President Park Geun-hye has marked her first year in office by unveiling a new economic vision. In a nationally televised news conference Tuesday, she sketched out an ambitious three-year plan aimed at putting the economy back on a high-growth path.
Park painted a rosy picture for the economy. Through the reform package, she hoped to raise Korea’s potential growth rate back to the 4 percent range, increase its annual per-capita income beyond $30,000 and boost the employment rate to 70 percent ― all by 2017.
Hyundai Research Institute recently estimated the nation’s potential growth in the 2008-13 period at 3.5 percent, a sharp fall from the 4.6 percent between 1998 and 2007. For an advanced economy like Korea, it is not easy to reverse the downward trend in growth potential.
Yet without raising the potential growth rate, Korea cannot expect to bridge the gap in per-capita income with wealthy countries such as the United States and Germany.
To attain her economic goals, Park suggested three strategies: strengthening the fundamentals of the economy, making Korea a creative and dynamic economy and pursuing a balance between exports and domestic demand.

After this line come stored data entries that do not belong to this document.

/-- R280, R281, R283, R285 and R286. CELL_RETURN puts a fenced cell, cleared and without owners, back into the pool, or ends with AUX 1
where its test fails; CELL_FENCE takes a pooled cell out, and fills the slot of a fenced cell with the lowest spare under the next
incarnation; the drain marker of a fenced cell ends the draining of its slot. -/
def Obligations.CellsReturnAndAreFenced : Prop :=
  ∀ (s : State) (id : CmdId) (c : Cmd) (cell : Nat), s.Inv →
    (s.Runs id 0xA1 c → bodyCell c.desc = some cell → (s.die (cell / 104)).inService = true → (s.cell cell).fusedOut = false →
      (s.cell cell).mode = .fenced →
      exec (.cellReturn id false) s = .next (s.finish id (okAux 1))
      ∧ ∃ t, exec (.cellReturn id true) s = .next t ∧ t.EndedAs id (okAux 0)
        ∧ t.cell cell = { s.cell cell with mode := .idle, inPool := true, portsClosed := false, handovers := [] }
        ∧ (∀ k, k ≠ cell → t.cell k = s.cell k)
        ∧ (∀ b, b < 32 → ownerOf (t.rd (ownerReg cell b)) = none)
        ∧ (∀ o, o < 0x380000 → memGet t.mem.cells (cellKey cell o) = 0)
        ∧ { t with regs := s.regs, cells := s.cells, mem := s.mem, cmds := s.cmds } = s)
    ∧ (s.Runs id 0xA1 c → bodyCell c.desc = some cell → (s.cell cell).mode ≠ .fenced →
        ∀ pass, exec (.cellReturn id pass) s = .next (s.finish id (formatViol 32).ending))
    ∧ (s.Runs id 0xA2 c → bitOf (u32 c.desc 32) 10 = false → c.begun = false → bodyCell c.desc = some cell →
        (s.die (cell / 104)).inService = true → (s.cell cell).fusedOut = false → (s.cell cell).mode ≠ .fenced →
        (s.cell cell).placing = false →
        ((s.cell cell).inPool = true →
          ∃ t, exec (.cellFence id) s = .next t ∧ t.EndedAs id (okAux 0) ∧ (t.cell cell).mode = .fenced ∧ (t.cell cell).inPool = false
            ∧ ∀ k, k ≠ cell → t.cell k = s.cell k)
        ∧ (∀ l, (s.cell cell).inPool = false → (s.cell cell).logical = some l → l / 96 = cell / 104 → (s.lslot l).draining = false →
            (∀ x ∈ s.cmds, hOpcode x.desc ≠ 0x20 ∧ x.run.holds = []) →
            ∃ t, exec (.cellFence id) s = .next t ∧ (t.cell cell).mode = .fenced ∧ (t.cell cell).logical = none
              ∧ (t.lslot l).inc = ((s.lslot l).inc + 1) % 256 ∧ (t.lslot l).draining = true ∧ (t.lslot l).inService = false
              ∧ (s.spare (l / 96) = none → (t.lslot l).phys = none ∧ t.EndedAs id (okAux 1))
              ∧ (∀ p, s.spare (l / 96) = some p → p ≠ cell → (t.lslot l).phys = some (p % 104) ∧ (t.cell p).logical = some l
                  ∧ (t.cell p).inPool = false ∧ ∃ x, t.cmd? id = some x ∧ x.ending = none ∧ x.begun = true
                    ∧ x.awaits = (upTo 32).map fun b => p * 32 + b)))
    ∧ (∀ l, (s.cell cell).formerly = some l →
        ∃ t, exec (.drainMarkerArrival cell) s = .next t ∧ (t.lslot l).draining = false ∧ (t.cell cell).formerly = none
          ∧ ((∀ x ∈ s.cmds, hOpcode x.desc ≠ 0x20) → { t with cells := s.cells, dies := s.dies } = s))

/-- R400–R405 and R414: the operations of GROUP_SET. DEFINE of a group that no accepted bucket uses stores its record and starting
counters; RETIRE, SET_COUNTERS and REFRESH act on a defined group that no accepted bucket uses, and are refused otherwise; QUERY writes
the status record. -/
def Obligations.GroupSetDefinesAndChangesGroups : Prop :=
  ∀ (s : State) (id : CmdId) (c : Cmd), s.Runs id 0x80 c →
    let d := c.desc
    let die := gsDie d
    let gi := gsGroup d
    let r := c.records.getD 1 []
    let refused := s.finish id (formatViol 32).ending
    (gsOp d = 0 → (s.die die).inService = true → (s.ugroup die gi).any UGroup.inUse = true → exec (.groupDefine id) s = .next refused)
    ∧ (∀ e, gsOp d = 0 → (s.die die).inService = true → (s.ugroup die gi).any UGroup.inUse = false → s.groupReach r = [] →
        s.readBytes (s.groupAcc (gRec r).ctx (gRec r).sched 272) (gRec r).sched 272 = .ok e → scheduleBad e (gRec r).isPre = false →
        ∃ t, exec (.groupDefine id) s = .next t ∧ t.EndedAs id Status.ok.plain
          ∧ (∃ x, t.ugroup die gi = some x ∧ x.record = r ∧ x.collect = u32 d 48 ∧ x.bc = u32 d 52 ∧ x.position = u32 d 56
              ∧ x.appliedGen = u16 e 8 ∧ x.mismatch = false ∧ x.refreshes = [] ∧ x.steps = [])
          ∧ (∀ k g, (k ≠ die ∨ g ≠ gi) → t.ugroup k g = s.ugroup k g)
          ∧ (gsZero d = false → { t with upd := s.upd, cmds := s.cmds } = s))
    ∧ ((∀ g, s.ugroup die gi = some g → g.inUse = true) →
        (gsOp d = 1 → exec (.groupRetire id) s = .next refused) ∧ (gsOp d = 2 → exec (.setCounters id) s = .next refused)
          ∧ (gsOp d = 3 → exec (.refresh id) s = .next refused))
    ∧ (∀ g, s.ugroup die gi = some g → g.inUse = false →
        (gsOp d = 1 → (s.updDieOf die).groups.Pairwise (fun a b => a.1 < b.1) →
          ∃ t, exec (.groupRetire id) s = .next t ∧ t.EndedAs id Status.ok.plain ∧ t.ugroup die gi = none
            ∧ (∀ k j, (k ≠ die ∨ j ≠ gi) → t.ugroup k j = s.ugroup k j) ∧ { t with upd := s.upd, cmds := s.cmds } = s)
        ∧ (gsOp d = 2 →
          ∃ t, exec (.setCounters id) s = .next t ∧ t.EndedAs id Status.ok.plain
            ∧ t.ugroup die gi = some { g with collect := u32 d 48, bc := u32 d 52, position := u32 d 56, mismatch := false,
                                              bcLong := decide (2 ^ 24 ≤ u32 d 52) }
            ∧ (∀ k j, (k ≠ die ∨ j ≠ gi) → t.ugroup k j = s.ugroup k j) ∧ { t with upd := s.upd, cmds := s.cmds } = s)
        ∧ (gsOp d = 3 → (gRec g.record).isPre = false → exec (.refresh id) s = .next refused)
        ∧ (gsOp d = 3 → (gRec g.record).isPre = true → stepAfter (u32 d 48) g.collect = false →
            exec (.refresh id) s = .next (s.finish id (formatViol 48).ending))
        ∧ (gsOp d = 3 → (gRec g.record).isPre = true → stepAfter (u32 d 48) g.collect = true →
          ∃ t, exec (.refresh id) s = .next t ∧ t.EndedAs id Status.ok.plain
            ∧ t.ugroup die gi = some { g with refreshStep := u32 d 48, refreshes := g.refreshes ++ [u32 d 48] }
            ∧ { t with upd := s.upd, cmds := s.cmds } = s))
    ∧ (∀ g x, gsOp d = 4 → s.ugroup die gi = some g → s.addrJudge id.ctx (u64 d 40) 64 false true = .ok x →
        let w := s.writeBytes { x with id := some id } (u64 d 40) (statusRecord g)
        w.2 = none → exec (.query id) s = .next (w.1.finish id Status.ok.plain))

/-- R407, R418, R422, R437 and R438. A staged block waits for the earlier blocks of its group, for the parked blocks before it that may
be applied, until its step may be applied, and while the updater is under test; then it leaves staging. A skipped zero block of a SKIP_IDLE group counts as applied and changes no byte of memory, and a group whose elements
have all passed goes on to the next step. -/
def Obligations.StagedBlocksLeaveInOrder : Prop :=
  ∀ (s : State) (d k : Nat) (b : Staged), s.Inv → (s.updDieOf d).staged[k]? = some b →
    let earlier := s.behind d b.group k
    ((earlier = true ∨ s.mayApply b.step = false ∨ s.unitOn d 4 = false) → exec (.stagedBlockApply d k) s = .next s)
    ∧ ∀ g, earlier = false → s.mayApply b.step = true → s.unitOn d 4 = true → s.ugroup d b.group = some g → stepAfter b.step g.collect = false →
        s.journalRoom d b.group b.step b.first b.vals.length = true →
        (∃ t, exec (.stagedBlockApply d k) s = .next t ∧ (t.updDieOf d).staged = (s.updDieOf d).staged.eraseIdx k)
        ∧ ∀ u, d < 8 → g.step? b.step = some u → u.sched.isSome = true → g.mapDue u = false → u.before = [] →
            (gRec g.record).isPre = false → (gRec g.record).skipIdle = true → b.zero = true →
            let u' := { u with applied := u.applied ++ [(b.first, b.first + b.vals.length)] }
            ∃ t x, exec (.stagedBlockApply d k) s = .next t ∧ t.mem = s.mem ∧ t.ugroup d b.group = some x
              ∧ x.step? b.step = some u'
              ∧ t.rd (regDie .updBlocksApplied d) = (s.rd (regDie .updBlocksApplied d) + 1) % 2 ^ 64
              ∧ (g.collect = b.step → x.collect = if coveredIn u'.applied 0 (gRec g.record).elements = (gRec g.record).elements
                  then (b.step + 1) % 2 ^ 32 else b.step)
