theorem State.layoutTiles_keeps {lp lq : Bool} {z : State} (s : State) (id : CmdId) (d : List Byte) (h : MoveHow) (part : Part)
    (base : Nat) (e : MoveEnt) (r : Nat) (hs : Keeps lp lq z s) :
    Keeps lp lq z (State.layoutTiles s id d h part base e r).1 := by
  unfold State.layoutTiles
  repeat' first
    | with_reducible assumption
    | with_reducible apply State.writeTile_keeps
    | with_reducible refine State.writeTile_keeps' ?_ (by assumption)
    | with_reducible apply State.writeEach_keeps
    | with_reducible refine State.writeEach_keeps' ?_ (by assumption)
    | (extract_lets +onlyGivenNames x;
       first | (refine Keeps.cut (t := x) ?_ (fun hx => ?_); subst x; rotate_left; clear_value x; rotate_right)
             | (refine Keeps.cut (t := x.1) ?_ (fun hx => ?_); subst x; rotate_left; clear_value x; rotate_right)
             | (refine Keeps.cut (t := x.2) ?_ (fun hx => ?_); subst x; rotate_left; clear_value x; rotate_right)
             | clear_value x)
    | dsimp -zeta only
    | (intro _)
    | split
    | assumption
    | fail_if_no_progress refine Keeps.update ?_ rfl rfl rfl
    | (rename_i hq; split at hq <;> first | (cases hq) | skip)
    | (simp_all only; done)
theorem State.layoutTiles_keeps' {lp lq : Bool} {z : State} {s : State} {id : CmdId} {d : List Byte} {h : MoveHow} {part :
    Part} {base : Nat} {e : MoveEnt} {r : Nat} {u' o'} (hs : Keeps lp lq z s) (e' : State.layoutTiles s id d h part base e r = (u', o')) : Keeps lp lq z u' := by
  have k := State.layoutTiles_keeps (z := z) s id d h part base e r hs
  rw [e'] at k; exact k

theorem State.moveCount_keeps {lp lq : Bool} {z : State} (s : State) (id : CmdId) (i o : Tens) (rd wr : Nat) (hs : Keeps lp lq z s) :
    Keeps lp lq z (State.moveCount s id i o rd wr) := by
  unfold State.moveCount
  repeat' first
    | with_reducible assumption
    | with_reducible apply State.wr_keeps
    | with_reducible apply State.moved_keeps

theorem State.layoutPasses_keeps {lp lq : Bool} {z : State} (s : State) (d : List Byte) (f : Part → State → State × WOut) (hs :
    Keeps lp lq z s) (hf : ∀ a0 a1, Keeps lp lq z a1 → Keeps lp lq z (f a0 a1).1) :
    Keeps lp lq z (State.layoutPasses s d f).1 := by
  unfold State.layoutPasses
  repeat' first
    | with_reducible assumption
    | (extract_lets +onlyGivenNames x;
       first | (refine Keeps.cut (t := x) ?_ (fun hx => ?_); subst x; rotate_left; clear_value x; rotate_right)
             | (refine Keeps.cut (t := x.1) ?_ (fun hx => ?_); subst x; rotate_left; clear_value x; rotate_right)
             | (refine Keeps.cut (t := x.2) ?_ (fun hx => ?_); subst x; rotate_left; clear_value x; rotate_right)
             | clear_value x)
    | dsimp -zeta only
    | (intro _)
    | split
    | assumption
    | fail_if_no_progress refine Keeps.update ?_ rfl rfl rfl
    | (rename_i hq; split at hq <;> first | (cases hq) | skip)
    | (simp_all only; done)
theorem State.layoutPasses_keeps' {lp lq : Bool} {z : State} {s : State} {d : List Byte} {f : Part → State → State × WOut} {u'
    o'} (hs : Keeps lp lq z s) (hf : ∀ a0 a1, Keeps lp lq z a1 → Keeps lp lq z (f a0 a1).1) (e' : State.layoutPasses s d f = (u', o')) : Keeps lp lq z u' := by
  have k := State.layoutPasses_keeps (z := z) s d f hs hf
  rw [e'] at k; exact k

To implement these strategies, the government has drawn up a total of 100 action plans. Notably, the package included a plan to ease regulations on development of greenbelt areas to spur corporate investment and facilitate housing construction.
It also proposes three large-scale tourism complexes in Yeongjongdo Island and Songdo of the Incheon Free Economic Zone and the Jeju International Free City as Korea’s answer to Singapore.
The package also urges policymakers to consider adjusting the loan-to-value and debt-to-income regulations to boost the real estate market, which holds the key to spurring domestic consumption.
The government has thus far refrained from softening the LTV and DTI rules, as doing so would increase household debt. The move to adjust them indicates its resolve to keep up the recovery momentum in the housing market.
The centerpiece of the package is the government’s plan to invest 4 trillion won for the coming three years to create a well-functioning venture ecosystem. As the vision to create a creative economy depends much on the prosperity of the venture sector, the government is keen to build a system that can provide support to venture firms at any stage of development in their life cycle.
The package also included many other bold initiatives. If all these schemes are carried out as planned, Korea will be able to become a stronger and more resilient economy, but it will not be easy to implement the blueprint.
In the first place, the government has laid out too many action plans. It may have sought to address all the major problems facing the economy. But it could be distracted if it tries to tackle too many problems at the same time.
A bigger problem is that the government will face difficulty in implementing many of its plans unless Park improves relations with the main opposition Democratic Party.
DP leader Kim Han-gil slammed Park for virtually scrapping many election pledges related to welfare and economic democratization. He also criticized the three-year plan for lacking concrete measures to improve people’s lives.
Kim’s response suggests that the government can hardly expect cooperation from it on matters that require revision or enactment of laws.